Cryptography (Network security)

Cryptography (from now on “crypto”, you might as well call cryptocurrencies “currencies”) is how we do security over the Internet, so I will discuss how these concepts are applied to username/password authentication we’re all still using for some reason. Because it suits Google et al, perhaps?

With computers modern crypto is based on math, though traditionally it was based on linguistics. Like when fictional journalist Jack Peters spells secret messages in the final letters of alternating words of his news articles. You’ll still see linguistic crypto as “cryptogram” puzzles to break or in fiction.

The mathematical foundations behind crypto are the concept of “trapdoor” functions. These are combinations of math operators which are to the best of our knowledge trivial to compute yet essentially impossible to reverse.

E.g. exponentiation + remainder, or multiplying two primes.

Hash functions are formulas which converts some arbitrary ammount of input to a fixed ammount of output. The mapping from inputs to output is supposed to be unpredictable, beyond the fact the same inputs always gives you the same output.

Webservices use hashing to check your passwords without storing them in a form useful to the inevitable break-in.

Outside crypto: Distributed networking often uses hashes. Random number generators are built on them, as are efficient key-value mappings.

Encryption scrambles some sequence of data so that it’s unreadable unless you know a secret “key”. With Symmetric Encryption the same key is used both to encrypt & decrypt the data.

Symmetric encryption is used by password managers so noone without your password (given it’s good enough) can read your password vault, not even the devs. Your OS might also use it to protect all the data saved to your harddrive.

The main trick is elongating the key to hide any patterns in the data.

Asymmetric encryption uses different, but related via a trapdoor function, “keys” to encrypt & decrypt the data.

You use assymmetric encryption when connecting to just about any website today. Especially those requiring/managing payments (terrible idea to transmit your credit number in “plaintext” where any attacker can wiretap it!) or you log into. Theoretically assymetric encryption could be a more secure (the server never sees your private key) & user friendly (it doesn’t expect you to be able to come up with a secure password) way to authenticate.

Encryption & hashing involves applying a relevant trapdoor function, the main difference is you can decrypt encrypted data.

Combine hashing & assymmetric encryption and you get crypto signatures! These play the same role your IRL signature does in beaurocracy.
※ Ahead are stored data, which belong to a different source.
/-! ### Changes of the pair (Table 16.10) -/

/-- A change that the pair may take, while no other is in progress. -/
theorem pairChange_legal {c : CmdCtx} {op : Nat} {ok : Bool} {body : State → State} {s : State} (hOk : ok = true)
    (hSt : s.pend.st = .lockstep ∨ s.pend.st = .standby) (hFree : s.pairChanging op = false) : pairChange c op ok body s = body s := by
  unfold pairChange
  refine (if_neg ?_).trans ((if_neg ?_).trans (if_neg ?_))
  · simp [hOk]
  · rintro ⟨hL, hS⟩
    exact hSt.elim hL hS
  · simp [hFree]

/-- An instruction of a change that one side takes at a boundary: in LOCKSTEP each of the three, in STANDBY the standby's retirement. -/
def isSideChange (c : CmdCtx) (i : Instr) (op side : Nat) (part : Byte) (s : State) : Prop :=
  (i = .pendantMode c 2 (BitVec.ofNat 8 side) part 0 ∧ op = 0x0902 ∧ s.pend.st = .lockstep) ∨
    (i = .pendantRetire c (BitVec.ofNat 8 side) part 0 ∧ op = 0x0903 ∧ (s.pend.st = .lockstep ∨ ¬ (s.pend.role = 1 ↔ side = s.side))) ∨
    (i = .pendantHandover c part 0 ∧ op = 0x0907 ∧ side = s.side ∧ s.pend.st = .lockstep)

/-- An instruction of a change in STANDBY that is a join. -/
def isJoinChange (c : CmdCtx) (i : Instr) (op side : Nat) (part : Byte) (s : State) : Prop :=
  (i = .pendantMode c 1 0xFF part 0 ∧ op = 0x0902 ∧ side = 0) ∨
    (i = .pendantRetire c (BitVec.ofNat 8 side) part 0 ∧ op = 0x0903 ∧ (s.pend.role = 1 ↔ side = s.side)) ∨
    (i = .pendantHandover c part 0 ∧ op = 0x0907 ∧ side = (if s.pend.role = 1 then s.side else 1 - s.side))

theorem toNat_side {side : Nat} (h : side < 2) : (BitVec.ofNat 8 side).toNat = side := by
  rw [BitVec.toNat_ofNat]
  omega

section
variable {c : CmdCtx} {i : Instr} {op side : Nat} {part : Byte} {s : State}

/-- The side that PENDANT.RETIRE names carries when it is this one exactly where this one carries. -/
theorem carrier_iff : (if s.pend.role = 1 then decide (side = s.side) else !decide (side = s.side)) = true ↔ (s.pend.role = 1 ↔ side = s.side) := by
  split
  case isTrue hRole => simp [hRole]
  case isFalse hRole => simp [hRole]

/-- A change of one side is taken by `takeChange`. -/
theorem exec_sideChange (h : s.serves .p op c = true) (hPair : s.pend.pair = none) (hFree : s.pairChanging op = false)
    (hPart : part.toNat < 4) (hSide : side < 2) (hSt : s.pend.st = .lockstep ∨ s.pend.st = .standby)
    (hi : isSideChange c i op side part s) : exec i s = .next (takeChange c op side part.toNat (takeAccepted c s)) := by
  have hSt' : (takeAccepted c s).pend.st = .lockstep ∨ (takeAccepted c s).pend.st = .standby := hSt
  have hFree' : (takeAccepted c s).pairChanging op = false := hFree
  obtain ⟨rfl, rfl, hL⟩ | ⟨rfl, rfl, hRole⟩ | ⟨rfl, rfl, rfl, hL⟩ := hi
  case inl =>
    refine next_pairWait hPair (next_immediate h ?_)
    dsimp only
    rw [pairChange_legal (by simp [hPart, toNat_side hSide, hSide]) hSt' hFree', toNat_side hSide]
    exact if_pos ⟨rfl, hL⟩
  case inr.inl =>
    refine next_pairWait hPair (next_immediate h ?_)
    dsimp only
    rw [pairChange_legal (by simp [hPart, toNat_side hSide, hSide]) hSt' hFree', toNat_side hSide]
    refine if_neg ?_
    rintro ⟨hS, hCarrier⟩
    obtain hL | hRole := hRole
    · exact PairSt.noConfusion (hL.symm.trans hS)
    · exact hRole (carrier_iff.mp hCarrier)
  case inr.inr =>
    refine next_pairWait hPair (next_immediate h ?_)
    rw [pairChange_legal (by simp [hPart]) hSt' hFree']
    exact if_pos hL

/-- A join is taken by `takeJoin`. -/
theorem exec_joinChange (h : s.serves .p op c = true) (hPair : s.pend.pair = none) (hFree : s.pairChanging op = false)
    (hPart : part.toNat < 4) (hSide : side < 2) (hSt : s.pend.st = .standby) (hi : isJoinChange c i op side part s) :
    exec i s = .next (takeJoin c op (if op = 0x0902 then 2 else side) part.toNat (takeAccepted c s)) := by
  have hSt' : (takeAccepted c s).pend.st = .lockstep ∨ (takeAccepted c s).pend.st = .standby := .inr hSt
  have hFree' : (takeAccepted c s).pairChanging op = false := hFree
  obtain ⟨rfl, rfl, rfl⟩ | ⟨rfl, rfl, hRole⟩ | ⟨rfl, rfl, rfl⟩ := hi
  case inl =>
    refine next_pairWait hPair (next_immediate h ?_)
    dsimp only
    rw [pairChange_legal (by simp [hPart]) hSt' hFree']
    exact (if_neg (by simp)).trans (if_pos ⟨rfl, hSt⟩)
  case inr.inl =>
    refine next_pairWait hPair (next_immediate h ?_)
    dsimp only
    rw [pairChange_legal (by simp [hPart, toNat_side hSide, hSide]) hSt' hFree', toNat_side hSide]
    exact if_pos ⟨hSt, carrier_iff.mpr hRole⟩
  case inr.inr =>
    refine next_pairWait hPair (next_immediate h ?_)
    rw [pairChange_legal (by simp [hPart]) hSt' hFree']
    exact if_neg (by simp [hSt])

/-- A change that the peer has told of keeps its frame. -/
theorem takeChange_told {d : ModeChange} {ref : Nat} (hRuns : (s.part ref).executes = true ∨ c.eframe = 0)
    (hTold : (s.part ref).changes.find? (fun d => decide (d.opcode = op) && decide (d.arg = side)) = some d) :
    takeChange c op side ref s = reply c op St.accepted (frameData d.m) { s with pend := { s.pend with change := some (op, some c, side) } } := by
  unfold takeChange
  refine (if_neg ?_).trans ?_
  · rintro ⟨hNot, hE⟩
    exact hRuns.elim (fun hRuns => by simp [hRuns] at hNot) hE
  · simp only [hTold]

/-- A change of a partition that executes is registered for its frame. -/
theorem takeChange_framed {ref : Nat} (hNew : (s.part ref).changes.find? (fun d => decide (d.opcode = op) && decide (d.arg = side)) = none)
    (hRuns : (s.part ref).executes = true) :
    takeChange c op side ref s =
      let s0 : State := { s with pend := { s.pend with change := some (op, some c, side) } }
      let m := changeFrame (s.part ref) s.cnt 0 c.eframe
      registerChange op side ref m false (tellChange op side ref (some m) (reply c op St.accepted (frameData m) s0)) := by
  unfold takeChange
  simp [hNew, hRuns]

/-- A change of a partition that executes nothing takes effect at once. -/
theorem takeChange_now {ref : Nat} (hNew : (s.part ref).changes.find? (fun d => decide (d.opcode = op) && decide (d.arg = side)) = none)
    (hRuns : (s.part ref).executes = false) (hE : c.eframe = 0) :
    takeChange c op side ref s =
      let s0 : State := { s with pend := { s.pend with change := some (op, some c, side) } }
      changeNow op side ref (tellChange op side ref none (reply c op St.accepted (frameData 0) s0)) := by
  unfold takeChange
  simp [hNew, hRuns, hE]

/-- A join is begun by the carrier, and waits at the standby. -/
theorem takeJoin_taken {ref : Nat} (hRuns : (s.part ref).executes = true ∨ c.eframe = 0) (hFor : s.pend.role = 1 → s.blocker 7 0 = none)
    (hCond : s.pend.role = 1 → op = 0x0907 → resyncCond false s = none) :
    takeJoin c op side ref s =
      let m := if (s.part ref).executes then pauseBoundary (s.isSingle ref) (s.part ref) s.cnt c.eframe else 0
      let s1 := reply c op St.accepted (frameData m) { s with pend := { s.pend with change := some (op, some c, side) } }
      if s.pend.role = 1 then beginJoin ref m s1 else s1 := by
  have hBlock : (if s.pend.role = 1 then s.blocker 7 0 else none) = none := by
    split
    case isTrue hRole => exact hFor hRole
    case isFalse => rfl
  have hJoin : joinCond op s = none := by
    unfold joinCond
    split
    case isTrue hBoth => exact hCond hBoth.2 hBoth.1
    case isFalse => rfl
  unfold takeJoin
  refine (if_neg ?_).trans ?_
  · rintro ⟨hNot, hE⟩
    exact hRuns.elim (fun hRuns => by simp [hRuns] at hNot) hE
  · simp only [hBlock, hJoin]

end

/-- Settles O10. -/
theorem pairChangesComplete : Obligations.PairChangesComplete := by
  unfold Obligations.PairChangesComplete
  intro c i op side part s h hPair hFree hPart hSide hSt
  constructor
  case left =>
    intro hi
    have hTake := exec_sideChange h hPair hFree hPart hSide hSt hi
    refine ⟨fun d ⟨hRuns, hTold⟩ => hTake.trans ?told, fun hNew hRuns => hTake.trans ?framed, fun hNew hRuns hE => hTake.trans ?now⟩
    case told => exact congrArg Host.Outcome.next (takeChange_told hRuns hTold)
    case framed => exact congrArg Host.Outcome.next (takeChange_framed hNew hRuns)
    case now => exact congrArg Host.Outcome.next (takeChange_now hNew hRuns hE)
  case right =>
    intro hi hStandby hRuns
    have hTake := exec_joinChange h hPair hFree hPart hSide hStandby hi
    refine ⟨fun hRole hFor hCond => hTake.trans ?carrier, fun hRole => hTake.trans ?standby⟩
    case carrier =>
      exact congrArg Host.Outcome.next ((takeJoin_taken (s := takeAccepted c s) hRuns (fun _ => hFor) (fun _ => hCond)).trans (if_pos hRole))
    case standby =>
      exact congrArg Host.Outcome.next ((takeJoin_taken (s := takeAccepted c s) hRuns (fun hR => absurd hR hRole)
        (fun hR => absurd hR hRole)).trans (if_neg hRole))
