-- ==== Sys2Proof/Syntax.lean ====
section
/-! DEFINITION. The commands of the block: one constructor per row of spec/opcode_table.json, in the table's order.

Operands in common: `c` is a host command that has been fetched or started through the mailbox; `t` is the FRC at which an event takes
place (time goes on to it; it never goes back); `e` is an engine address. What the environment decides, such as received frames, measured
values or host memory, comes with the command that meets it. -/

namespace Sys2Proof

open Machine

/-- How a host command comes to be carried out: the fetched (or mailbox) command it is, the FRC count at which the
device carries it out, and the bytes the device reads from the command's parameter buffer in host memory (used only
when the command's EXT flag is set), with a mark when that read delivered poison. Host memory is the environment's. -/
structure CmdRef where
  /-- FRC at which the command is carried out. -/
  t : Nat
  /-- The number the device gave the command when it was fetched or started. -/
  id : Nat
  /-- What the device reads at the parameter buffer. -/
  buf : List Byte
  /-- The read of the parameter buffer delivered poison. -/
  poison : Bool
  deriving DecidableEq, Repr, Inhabited
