-- ==== Sys2Proof/Machine/Routes.lean ====
section
/-! DEFINITION. Router ports, source routes, the route tables that Melvi builds, and the class arbiter (R13, R31, R32, R401, R402). A node is a region's
router, or 16, the always-on domain behind C0 port 6. -/

namespace Sys2Proof.Machine

/-- The region at a mesh position (Table 1-3). -/
def posRegion (x y : Nat) : Nat := ((List.range 16).find? fun r => regPos r == (x, y)).getD 16

/-- Where an output port of a router leads (Table 1-12); none where the router lacks it, port 0 (its own region) apart. -/
def portTo (r p : Nat) : Option Nat :=
  let x := (regPos r).1
  let y := (regPos r).2
  if 16 ≤ r then none
  else if p = 1 then (if 0 < y then some (posRegion x (y - 1)) else none)
  else if p = 2 then (if x < 3 then some (posRegion (x + 1) y) else none)
  else if p = 3 then (if y < 3 then some (posRegion x (y + 1)) else none)
  else if p = 4 then (if 0 < x then some (posRegion (x - 1) y) else none)
  else if p = 5 then (if r = 13 then some 8 else if r = 8 || r = 9 then some 13 else none)
  else if p = 6 then (if r = 13 then some 9 else if r = 15 then some 16 else none)
  else none

/-- A port is an express port: the links between L0 and the matrix regions (R32). -/
def expressPort (r p : Nat) : Bool := p == 5 || (p == 6 && r == 13)

/-- The port of a router that leads back to the router a packet came from by port `p` of router `r`. -/
def portBack (r p : Nat) : Nat :=
  if expressPort r p then (if r = 8 then 5 else if r = 9 then 6 else 5)
  else if p = 1 then 3 else if p = 3 then 1 else if p = 2 then 4 else if p = 4 then 2 else 0

/-- A hop counts as a west hop: port 4, or the express link from L0 to M0 (R402). -/
def westHop (r p : Nat) : Bool := p == 4 || (p == 5 && r == 13)

/-- What became of a packet on its route: the routers that admitted it, in order; RETURN, the newest port first, which is the route of
its response; and where it left on port 0, or none where a router answered ROUTE_REFUSED. -/
structure Walk where
  path : List Nat
  back : List Nat
  done : Option Nat
  deriving DecidableEq, Repr, Inhabited

/-- A header follows its ROUTE from a router: a DRAINING router refuses it (R418); so does one that lacks the port it names, and one
that it reaches after hop 8 or the end of its route (R401). -/
def walkRoute (draining : Nat → Bool) : (route : List Nat) → (hop r from_ : Nat) → (path back : List Nat) → Walk
  | [], _, _, _, path, back => ⟨path, back, none⟩
  | p :: rest, hop, r, from_, path, back =>
    if draining r || hop = 8 then ⟨path, back, none⟩
    else if p = 0 then ⟨path ++ [r], from_ :: back, some r⟩
    else match portTo r p with
      | none => ⟨path, back, none⟩
      | some n => walkRoute draining rest (hop + 1) n (portBack r p) (path ++ [r]) (from_ :: back)

/-- The route ports of a region's own blocks to a node. -/
def routeFrom (draining : Nat → Bool) (region : Nat) (route : List Nat) : Walk := walkRoute draining route 0 region 0 [] []

/-- West hops come first: none after a hop in another direction (R402). -/
def westFirst : (r : Nat) → (turned : Bool) → List Nat → Bool
  | _, _, [] => true
  | r, turned, p :: rest =>
    !(turned && westHop r p) && (match portTo r p with
      | some n => westFirst n (turned || !westHop r p) rest
      | none => true)

/-- The destinations of a route table: the regions, the always-on domain (16), peer port p (17 + p) and Ethernet port e (25 + e), both
at L0 (R402). -/
def destNode (dest : Nat) : Nat := if dest ≤ 16 then dest else 13

/-- Express links serve only the line-buffer traffic of the matrix regions, and no other traffic (R32). -/
def expressOk (region dest : Nat) : List Nat → Bool
  | [p, 0] => !(expressPort region p) || (dest ≤ 16 && portTo region p == some dest)
  | ps => ps.all fun p => p < 5 || (p == 6 && dest == 16)

/-- A route that Melvi may build from a region to a destination, around the routers to avoid (R402). -/
def legalRoute (avoid : Nat → Bool) (region dest : Nat) (route : List Nat) : Bool :=
  (routeFrom avoid region route).done == some (destNode dest) && route.getLast? == some 0 && route.length ≤ 7
    && westFirst region false route && expressOk region dest route

/-- Every route of at most `fuel` hops from a router to a node. -/
def routesTo (node : Nat) : (fuel r : Nat) → List (List Nat)
  | 0, _ => []
  | fuel + 1, r =>
    (if r = node then [[0]] else [])
      ++ [1, 2, 3, 4, 5, 6].flatMap fun p => match portTo r p with
        | some n => (routesTo node fuel n).map fun ps => p :: ps
        | none => []

/-- An entry of a block's route table. -/
structure RouteEntry where
  blk : Nat
  dest : Nat
  primary : List Nat
  alternate : List Nat
  deriving DecidableEq, Repr, Inhabited

/-- One of a list, as a free number picks it. -/
def pickOf {α : Type} (l : List α) (n : Nat) : Option α := l[n % l.length]?

/-- The primary and the alternate route that Melvi picks among the routes it may build: which of them, the manual leaves to it (log
entry 18). Line-buffer traffic of a matrix engine takes the express link; an alternate is at most 2 hops longer; none is the empty
route. -/
def pickRoutes (avoid : Nat → Bool) (when_ blk dest : Nat) : RouteEntry :=
  let legal := (routesTo (destNode dest) 7 (blk / 4)).filter (legalRoute avoid (blk / 4) dest)
  let express := legal.filter fun ps => dest == 13 && ps.any (expressPort (blk / 4))
  let primary := (pickOf (if express.isEmpty then legal else express) (Config.routeChoice when_ blk dest)).getD []
  let others := legal.filter fun ps => ps != primary && ps.length ≤ primary.length + 2
  ⟨blk, dest, primary, (pickOf others (Config.routeChoice when_ blk (dest + 128))).getD []⟩

/-- The block ports of the chip: region · 4 + block. -/
def allBlocks : List Nat := (List.range 64).filter fun b => b % 4 < regBlocks (b / 4)

/-- The tables of every block: the regions, the always-on domain, the 8 peer ports and the 64 Ethernet ports. -/
def allRoutes (avoid : Nat → Bool) (when_ : Nat) : List RouteEntry :=
  allBlocks.flatMap fun b => (List.range 89).map fun d => pickRoutes avoid when_ b d

/-- The share of a target's 512 class-0 slots that Melvi gives each block (R407): at least 2, in all at most 512; which, the manual
leaves to it (log entry 18). -/
def slotShare (target : Nat) : Nat → Nat :=
  let d (b : Nat) : Nat := max 2 (Config.standingSlots target b)
  if (allBlocks.map d).sum ≤ 512 then d else fun _ => 8

/-- A unit of a block that may send requests (Tables 1-4, 1-6). -/
def unitThere (blk u : Nat) : Bool :=
  (u < 8 && engPop (blk * 8 + u)) || (16 ≤ u && u ≤ 48) || (blk == 63 && 56 ≤ u && u ≤ 59)

/-! ## Arbitration (R13, R404) -/

/-- Weighted round robin 4:2:1 of classes 1 to 3 after class 0 (R13): which class goes, and what is left of the weights. -/
def pickClass (w : Nat × Nat × Nat) (ready : Nat → Bool) : Option (Nat × (Nat × Nat × Nat)) :=
  let go (w : Nat × Nat × Nat) : Option (Nat × (Nat × Nat × Nat)) :=
    if ready 1 && 0 < w.1 then some (1, (w.1 - 1, w.2.1, w.2.2))
    else if ready 2 && 0 < w.2.1 then some (2, (w.1, w.2.1 - 1, w.2.2))
    else if ready 3 && 0 < w.2.2 then some (3, (w.1, w.2.1, w.2.2 - 1))
    else none
  if ready 0 then some (0, w) else (go w).or (go (4, 2, 1))

/-- Round robin: the next number after the last one served, else the lowest. -/
def nextAfter (last : Nat) (l : List Nat) : Option Nat :=
  match (l.filter fun i => last < i).min? with
  | some i => some i
  | none => l.min?

end Sys2Proof.Machine
end

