-- ==== Sys2Proof/Machine/NocOps.lean ====
section
/-! DEFINITION. Shared operations of the on-chip network (chapter 14): what a target does with a request that reaches it,
slots, held requests, and the Photometer's sets. -/

namespace Sys2Proof.Machine

/-! ## Photometer (R421, R422) -/

/-- The key of a counter set: PEER, initiator, class, in the order of PHOTOMETER_READ. -/
def photoKey (peer : Bool) (init cls : Nat) : Nat := (4096 * b2n peer + init) * 4 + cls

/-- The key of the set that counts a request: peer traffic counts under 0x3B0 + class (R377). -/
def MeshFl.photo (f : MeshFl) : Nat :=
  if f.peer.isSome then photoKey true (0x3B0 + f.req.cls) f.req.cls else photoKey false f.req.init f.req.cls

/-- Count in a set while the Photometer is enabled. -/
def State.photo (s : State) (k : Nat) (f : PhotoSet → PhotoSet) : State :=
  if s.noc.enable && s.noc.since ≤ s.time.frc then s.modNoc fun n => { n with sets := n.sets.mod PhotoSet.reset k f } else s

/-- The bin of a latency (R422). -/
def latencyBin (ns : Nat) : Nat := min 15 (Nat.log2 (max 1 ns) - 3)

/-- Saturating at 64 bits. -/
def sat64 (n : Nat) : Nat := min (2 ^ 64 - 1) n

/-- Count the sending of a request. -/
def PhotoSet.sent (p : PhotoSet) (wr : Bool) : PhotoSet :=
  if wr then { p with writes := sat32 (p.writes + 1) } else { p with reads := sat32 (p.reads + 1) }

/-- Count a request's answer by its status. -/
def PhotoSet.ended (p : PhotoSet) (st : Status) : PhotoSet := match st with
  | .routeRefused => { p with refused := sat32 (p.refused + 1) }
  | .domainAsleep => { p with asleep := sat32 (p.asleep + 1) }
  | .busError | .notPermitted => { p with errors := sat32 (p.errors + 1) }
  | _ => p

/-- Count a request's answer: status, bytes moved, latency. -/
def PhotoSet.answered (p : PhotoSet) (wr : Bool) (len : Nat) (st : Status) (ns : Nat) : PhotoSet :=
  let p := { p with maxNs := max p.maxNs (min (2 ^ 32 - 1) ns), hist := p.hist.put 0 (latencyBin ns) (sat32 (p.hist.get 0 (latencyBin ns) + 1)) }
  if st != .success then p.ended st
  else if wr then { p with writeBytes := sat64 (p.writeBytes + len) } else { p with readBytes := sat64 (p.readBytes + len) }

/-! ## Targets -/

/-- The target of an address: a region, or 16 for the always-on domain (R402). -/
def meshTarget (a : Nat) : Nat :=
  if a < hbmEnd then 14
  else if 0x100000000000 ≤ a && a < 0x101000000000 then (a - 0x100000000000) / 0x100000000
  else if 0x200000000000 ≤ a && a < 0x200004000000 then 16
  else if peerBase ≤ a && a < hostBase then 13
  else 15

/-- The block that serves an address of a region: its own, the stack's of H0 (R22), or block 0 for what the region holds in common. -/
def servingBlock (a : Nat) : Nat :=
  match (spanAt a).place with
  | .hbm => 14 * 4 + a / 4096 % 2
  | .blkMem r b | .blkCsr r b => r * 4 + b
  | .xram e | .yram e | .pram e | .engCsr e => engBlk e
  | _ => meshTarget a * 4

/-- Stacks that a byte range of HBM touches (R22). -/
def stacksOf (a n : Nat) : List Nat :=
  if hbmEnd ≤ a then [] else [a / 4096 % 2, (a + n - 1) / 4096 % 2].dedup

/-- Same request. -/
def MeshFl.same (f : MeshFl) (blk init cls tag : Nat) : Bool :=
  f.req.blk == blk && f.req.init == init && f.req.cls == cls && f.req.tag == tag && f.peer.isNone

/-- A request as its block port knows it. -/
def State.meshFind (s : State) (blk init cls tag : Nat) : Option MeshFl := s.noc.flights.find? fun f => f.same blk init cls tag
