-- ==== Sys2Proof/Machine/Iq.lean ====
section
/-! DEFINITION. IQ compression on the line (R247 to R249): the compressed PRB, its exact decompression, and compression. -/

namespace Sys2Proof.Machine

/-- Bytes of a compressed PRB of mantissa width W: 25, 28, 37, 43 or 48 (R247). -/
def prbBytes (w : Nat) : Nat := if w = 16 then 48 else 3 * w + 1

/-- A bit string's bits, the most significant of the first byte first (R247, R254). -/
def msbBits (bs : List Byte) : List Bool := bs.flatMap fun b => (List.range 8).map fun i => b.getLsbD (7 - i)

/-- The number that bits spell, most significant first. -/
def natOfBits (bs : List Bool) : Nat := bs.foldl (fun n b => 2 * n + b2n b) 0

/-- The bits of a number, most significant first. -/
def bitsOfNat (n v : Nat) : List Bool := (List.range n).map fun i => v.testBit (n - 1 - i)

/-- Bits packed into bytes, the unused low bits of the last byte 0. -/
def packBits (bs : List Bool) : List Byte :=
  (List.range ((bs.length + 7) / 8)).map fun i =>
    BitVec.ofNat 8 (natOfBits ((List.range 8).map fun k => bs.getD (8 * i + k) false))

/-- The exponent and the 24 mantissa parts of a compressed PRB. -/
def prbParts (w : Nat) (line : List Byte) : Nat × List Int :=
  let field := if w = 16 then line.take 48 else (line.drop 1).take (3 * w)
  let bs := msbBits field
  (if w = 16 then 0 else fld line 0 1 % 16, (List.range 24).map fun i => sgn w (natOfBits ((bs.drop (w * i)).take w)))

/-- The line bytes of an exponent and 24 parts. -/
def prbLine (w e : Nat) (ms : List Int) : List Byte :=
  (if w = 16 then [] else leBytes 1 e) ++ packBits (ms.flatMap fun m => bitsOfNat w (unsgn w m))

/-- The 64-byte PRB record of parts and an exponent (Table 7-9). -/
def prbRecord (ms : List Int) (e : Int) : List Byte :=
  fit 48 (ms.flatMap fun m => leBytes 2 (unsgn 16 m)) ++ leBytes 1 (unsgn 5 e) ++ zeros 15

/-- Decompression (R248). -/
def decompress (w : Nat) (line : List Byte) : List Byte :=
  let (e, ms) := prbParts w line
  prbRecord (ms.map fun m => m * 2 ^ (16 - w)) ((e : Int) - (16 - w : Nat))

/-- The parts of a record brought to exponent 0, and how many sat() changed (R249). -/
def recordParts (record : List Byte) : List Int × Nat :=
  let e := sgn 5 (fld record 48 1)
  let xs := (List.range 24).map fun i => sfld record (2 * i) 2
  if 0 ≤ e then
    let ys := xs.map fun x => x * 2 ^ e.toNat
    (ys.map sat16, (ys.filter sats16).length)
  else (xs.map fun x => asr x (-e).toNat, 0)

/-- The smallest e for which every part fits W bits. -/
def lineExp (w : Nat) (ts : List Int) : Nat :=
  ((List.range 16).find? fun e => ts.all fun t => -(2 ^ (w - 1)) ≤ asr t e && asr t e < 2 ^ (w - 1)).getD 15

/-- Compression: the line bytes and the parts that saturated (R249). -/
def compress (w : Nat) (record : List Byte) : List Byte × Nat :=
  let (ts, n) := recordParts record
  let e := lineExp w ts
  (prbLine w e (ts.map fun t => asr t e), n)

end Sys2Proof.Machine
end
Letting you prove who sent a message without encrypting the whole thing, probably because you want to make that public.

This is used e.g. to check you obtained the correct key for a domain name & that noone’s intercepting your messages. By checking it was vouched for by a “certificate authority” like Let’s Encrypt.

Feel free to doubt this trust model!

I really don’t know much about this, but there’s research into “homomorphic encryption” that lets you encrypt data so that an untrusted service can process it but not actually read the data.

This is used e.g. to anonymously tally digital votes in the CHVote & HeliosC protocols as implemented in Belenios amongst others.

Homomorphic encryption may add more nuance to this statement in the future, but online & offline security are two seperate beasts. Online security is done via cryptography, offline security is done via if checks.

When Hollywood wants that not to be the case, they place a crypto key on your computer & sue you if/when you find it. Then send DMCA takedowns to Github.

I strongly believe the international laws they sue under are unjust.

Final topic from me: The computer geek’s approach to leaving a will, Shamer’s Secret Sharing! Which is implemented as e.g. Dark Crystal.

This allows you to unlock a crypto key only when n of m parties agree to do so, for your choice of n & m.

To do so you generate a random n-degree polynomial & sample m points from it to hand to the different parties. Solving for x=0 gives you the key.